VIDEO: SpaceX Starship sticks landing after 3rd test flight in Texas but still explodes

Last 2 tests have ended in explosions following successful liftoff, aerial maneuver

BOCA CHICA, Tx. – As the saying goes, “the third time is the charm,” and that much was true for SpaceX as the company sent another interplanetary spaceship prototype flying high above the Texas coast Wednesday but this time it survived the landing attempt only to explode minutes after a successful landing.

Elon Musk’s company is churning out Starship test vehicles in Boca Chica, Texas at the company’s facility and most recently began testing the launch and landing capabilities in daring flights.

After two previous high-altitude flights of Starship prototypes ended in fiery explosions, it was Serial No. 10, or SN10, up on the chopping block.

SN10 took off at about 6:14 p.m. ET powered by three Raptor engines, reaching about 6 miles up. Next, each engine shut down one by one as the vehicle slowly began to orient itself horizontally for descent. Then Starship began its descent in a belly flop using its four wings, or flips, to control itself. The drop looks straight out of science-fiction even after the third time seeing it.

The Raptor engines then fired back up as SN10 flips back to vertical position and touched down on the landing pad. This is the part SpaceX had not been able to achieve yet. The last two prototypes, SN8 and SN9, ended in fireballs but Wednesday’s attempt left the tall gleaming Starship standing as the dust cleared around it.

[Re-watch the liftoff and landing below, watch the explosion at the top of this story]

However, LabPadre and other local media outlets in Boca Chica continued streaming showing SN10 explode moments later.

Musk tweeted in celebration of the landing but added, “RIP SN10, honorable discharge.”

“SpaceX team is doing great work! One day, the true measure of success will be that Starship flights are commonplace,” the CEO wrote.

But that’s not to say the tests were failures but small steps toward Musk’s vision to create a reusable spaceship capable of moon and Mars missions.

These high-altitude flights and now landings are part of the plan to test SpaceX’s interplanetary transportation system.
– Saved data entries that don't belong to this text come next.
/-- The delay of a record in 2^−16 ns (R212). -/
def measDelay (p2p : Bool) (m : Meas) : Int :=
  if p2p then (m.d.toNat : Int) * 65536 else (timeDiff m.b m.a + timeDiff m.d m.c) * 32768

/-- Whether a record is rejected (R213). -/
def measRejected (x : Dom) (delay : Int) : Bool :=
  decide (delay < 0) || (decide (8 ≤ x.total) && decide (10 * x.davg + 65536000 < delay))

/-- One step of the servo for the followed domain (R217). -/
def servoStep (s : State) (theta : Int) : Int × Int :=
  let p0 := ((get s fld.kp.KP : Nat) : Int) * theta / 65536
  let lim := ((get s fld.adjMax.ADJ_MAX : Nat) : Int) * 65536
  let step := ((get s fld.fstep.FSTEP : Nat) : Int) * 65536
  let slew := ((get s fld.slew.SLEW * 2 ^ 48 / 1000000000 : Nat) : Int)
  let sw := on s fld.timeStatus.SWITCHING
  let p := if sw then clampInt (-slew) slew p0 else p0
  let acc := if sw then s.tim.acc
    else clampInt (-lim) lim (s.tim.acc + ((get s fld.ki.KI : Nat) : Int) * theta / 65536)
  let target := clampInt (-lim) lim (acc + p)
  (acc, clampInt (s.tim.adj - step) (s.tim.adj + step) target)

/-- A switch ends after SETTLE_N samples in a row within SETTLE_NS (R219). -/
def settleStep (theta : Int) (s : State) : State :=
  if !on s fld.timeStatus.SWITCHING then s
  else
    let n := if theta.natAbs ≤ get s fld.settle.SETTLE_NS * 65536 then s.tim.settle + 1 else 0
    let s := { s with tim := { s.tim with settle := n } }
    if get s fld.settle.SETTLE_N ≤ n then timeEvent 1 65 (put fld.timeStatus.SWITCHING 0 s) else s

/-- The alarm of the followed domain (R216): whether it trips, and its new count. -/
def alarmStep (s : State) (d : Nat) (theta : Int) : Bool × Nat :=
  if actDom s == d && tracks s d && !on s fld.timeStatus.SWITCHING then
    let n := if get s fld.alarm.ALARM_NS * 65536 < theta.natAbs then (domOf s d).alarms + 1 else 0
    (decide (0 < n) && decide (get s fld.alarm.ALARM_N ≤ n), n)
  else (false, 0)

/-- The rate after an accepted sample (R215). -/
def domRate (s : State) (x : Dom) (theta : Int) (b : W64) : Int :=
  if x.total = 0 then x.rate
  else
    let db := timeDiff b x.prevB
    let r := if db = 0 then Config.rateOpen s.free else ((theta - x.prevTheta) * 4294967296).tdiv db
    x.rate + (r - x.rate).tdiv 16

/-- An accepted sample: the filter, the state, the alarm and the servo (R212 to R217). -/
def acceptSample (d : Nat) (delay : Int) (m : Meas) (s : State) : State :=
  let x := domOf s d
  let davg := if x.total = 0 then delay
    else x.davg + (delay - x.davg).tdiv (2 ^ get s fld.annTo.DELAY_SHIFT : Nat)
  let theta := timeDiff m.a m.b * 65536 + davg + asymOf s d * 65536
  let rate := domRate s x theta m.b
  let s := wr .domSamples (rd s .domSamples d + 1) (if x.total != 0 && m.b = x.prevB then draw s else s) d
  let al := alarmStep s d theta
  let run := x.run + 1
  let y : Dom := { x with
    theta := theta, davg := davg, rate := rate, prevTheta := theta, prevB := m.b, total := x.total + 1, run := run
    alarms := al.2, st := if x.st = 1 ∧ 8 ≤ run then 2 else x.st }
  let s := setDom d y s
  let s := if x.st = 1 && decide (8 ≤ run) then enterTrack d s else s
  let s := if actDom s == d && !on s fld.timeStatus.HOLDOVER && !followsTwin s then
      let r := servoStep s theta
      settleStep theta { s with tim := { s.tim with acc := r.1, adj := r.2 } }
    else s
  if al.1 then enterLost d (timeEvent 4 67 s) else s

/-- The effect of MEAS_PUSH (R212, R213). -/
def measPushWrite (d : Nat) (s : State) : State :=
  let m := measOf s d
  let delay := measDelay (on s fld.domCfg.MODE d) m
  if !on s fld.timeCtrl.EN || (domOf s d).st == 0 then s
  else if measRejected (domOf s d) delay then bump .sampleRej s
  else acceptSample d delay m s

/-- MEAS_PUSH (R212 to R217). -/
def execMeasPush (fn d : Nat) (s : State) : Out :=
  if 2 ≤ d then .next s else .next (hostWrite fn .measPush d 0 1 (measPushWrite d) s)

/-- The effect of ANN_KICK (R214). -/
def annKickWrite (d : Nat) (s : State) : State :=
  let x := domOf s d
  if x.st = 0 then s
  else setDom d { x with annAt := s.ot, st := if x.st = 3 then 1 else x.st, run := if x.st = 3 then 0 else x.run } s

/-- ANN_KICK (R214). -/
def execAnnKick (fn d : Nat) (s : State) : Out :=
  if 2 ≤ d then .next s else .next (hostWrite fn .annKick d 0 1 (annKickWrite d) s)

/-- ANNOUNCE_TIMEOUT (R214). -/
def execAnnounceTimeout (d : Nat) (s : State) : Out :=
  if 2 ≤ d || !tracks s d then .next s
  else .next (enterLost d (advance ((domOf s d).annAt + BitVec.ofNat 64 (get s fld.annTo.ANN_TO_MS * 1000000)) s))

/-- The effect of a write of TIME_CTRL: SEL is shadowed (R138, R221). -/
def timeCtrlWrite (pf : Bool) (v : W32) (s : State) : State :=
  let old := get s fld.timeCtrl.SEL
  let s := plainWrite pf .timeCtrl 0 0 v s
  let s := if get s fld.timeCtrl.SEL != old then put fld.timeStatus.PENDING 1 s else s
  if anyCanvas s then s else selActs s

/-- TIME_SEL_WRITE (R221). -/
def execTimeSelWrite (fn : Nat) (v : W32) (s : State) : Out :=
  .next (hostWrite fn .timeCtrl 0 0 v (timeCtrlWrite (isPf fn) v) s)

/-- The effect of a write of DOM_CFG (R214). A domain that is enabled again keeps its last accepted θ, which media times go
by until it is in TRACK (R232). Switching the followed domain off leads to holdover: only its entry into LOST begins an
automatic switch (R218). -/
def domCfgWrite (pf : Bool) (d : Nat) (v : W32) (s : State) : State :=
  let was := on s fld.domCfg.EN d
  let s := plainWrite pf .domCfg d 0 v s
  if !was && on s fld.domCfg.EN d then setDom d { domOff with st := 1, theta := (domOf s d).theta, annAt := s.ot } s
  else if was && !on s fld.domCfg.EN d then
    (let left := tracks s d && actDom s == d && !followsTwin s
     let s := setDom d { domOf s d with st := 0 } s
     if left then beginHoldover s else s)
  else s

/-- DOM_EN_WRITE (R214). -/
def execDomEnWrite (fn d : Nat) (v : W32) (s : State) : Out :=
  if 2 ≤ d then .next s else .next (hostWrite fn .domCfg d 0 v (domCfgWrite (isPf fn) d v) s)

/-! ## Frame clocks (R229 to R233) -/

/-- FBASE of a frame clock. -/
def fbaseOf (s : State) (n : Nat) : W64 :=
  BitVec.ofNat 64 (get s fld.fbaseLo.FBASE_LO n + 2 ^ 32 * get s fld.fbaseHi.FBASE_HI n)

/-- A frame clock replaced. -/
def setFc (n : Nat) (f : FClock) (s : State) : State := { s with tim := { s.tim with fcs := Map.put s.tim.fcs n f } }

/-- A frame-clock write refused (R229). -/
def fcRefuse (n : Nat) (s : State) : State := timeEvent 7 73 (put fld.fcStatus.CFG_ERR 1 s n)

/-- A frame clock starts on the grid that its registers hold, at the present count (R230, R231). -/
def fcStart (n : Nat) (s : State) : State :=
  let segs : List ClockSeg := [⟨0, get s fld.fcCtrl.RATE n, get s fld.fcPhase.PHASE n, fbaseOf s n⟩]
  put fld.fcStatus.RUN 1 (setFc n ⟨segs, frameFrom (s.ot.toNat + 1) segs - 1⟩ s) n

/-- A frame clock stops; a pending change goes, and its registers hold it. -/
def fcStop (n : Nat) (s : State) : State :=
  put fld.fcStatus.PENDING 0 (put fld.fcStatus.RUN 0 { s with tim := { s.tim with fcs := Map.del s.tim.fcs n } } n) n

/-- The smallest grid index of the first aligned instant, from the grid instant of the last old frame (R233). -/
def alignIndex (rate phase last oldPeriod : Nat) : Nat :=
  Nat.max (gridAt rate phase last + 2) (gridAt rate phase (last + oldPeriod))

/-- The stretches after a change of RATE or PHASE at the present (R233): a change that waits for the same frame is
replaced. -/
def changedSegs (f : FClock) (now : W64) (rate phase : Nat) : List ClockSeg :=
  let last := f.cur now + 2
  let keep := f.segs.filter (fun g => g.start != last + 1)
  match keep.getLast? with
  | none => keep
  | some g =>
    if g.rate = rate ∧ g.phase = phase then keep
    else
      let k := alignIndex rate phase (FClock.grid ⟨keep, f.seen⟩ last) (periodOf g.rate)
      keep ++ [⟨last + 1, rate, phase, BitVec.ofNat 64 k - (last + 1)⟩]

/-- Whether a change of a frame clock waits: its frame n_last has not come. -/
def fcPending (f : FClock) (now : W64) : Bool :=
  (f.segs.drop 1).any (fun g => decide (timeDiff (f.inst (g.start - 1)) now > 0))

/-- A change of a running frame clock's RATE or PHASE registers takes its place in the grid (R233). -/
def fcChange (n : Nat) (s : State) : State :=
  match fclock s n with
  | none => s
  | some f =>
    let f' := { f with segs := changedSegs f s.ot (get s fld.fcCtrl.RATE n) (get s fld.fcPhase.PHASE n) }
    let s := setFc n f' s
    let s := put fld.fcStatus.PENDING (if fcPending f' s.ot then 1 else 0) s n
    if fcPending f' s.ot then wr .switchEpoch (BitVec.ofNat 32 (f.cur s.ot + 2).toNat) s n else s

/-- Whether an enabled canvas is bound to a frame clock (R231). -/
def fcBound (s : State) (n : Nat) : Bool := (List.range 64).any (fun c => on s fld.canvasCtrl.EN c && canvasFc s c == n)

/-- The effect of a write of FC_CTRL (R229, R231, R233). -/
def fcCtrlEffect (pf : Bool) (n : Nat) (v : W32) (s : State) : State :=
  let rate := v.toNat / 2 % 32
  let was := on s fld.fcCtrl.EN n
  if (rateOf rate).isNone || periodOf rate ≤ get s fld.fcPhase.PHASE n then fcRefuse n s
  else
    let old := get s fld.fcCtrl.RATE n
    let s := put fld.fcStatus.CFG_ERR 0 (plainWrite pf .fcCtrl n 0 v s) n
    let s := if was && fcBound s n then put fld.fcCtrl.EN 1 s n else s
    if !was && on s fld.fcCtrl.EN n then fcStart n s
    else if was && !on s fld.fcCtrl.EN n then fcStop n s
    else if was && old != rate then fcChange n s
    else s

/-- FC_ENABLE (R231). -/
def execFcEnable (fn n : Nat) (v : W32) (s : State) : Out :=
  if 4 ≤ n then .next s else .next (hostWrite fn .fcCtrl n 0 v (fcCtrlEffect (isPf fn) n v) s)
“A controlled aerodynamic descent with body flaps and vertical landing capability, combined with in-space refilling, are critical to landing Starship at destinations across the solar system where prepared surfaces or runways do not exist, and returning to Earth,” SpaceX said in an update. “This capability will enable a fully reusable transportation system designed to carry both crew and cargo on long-duration, interplanetary flights and help humanity return to the Moon, and travel to Mars and beyond.”

The first attempt for the SN10 test in the day happened just after 3 p.m. but was aborted right before liftoff.

Musk said the abort was triggered by a “slightly conservative high thrust limit.” Teams will increase the thrust limit for another flight attempt, he said.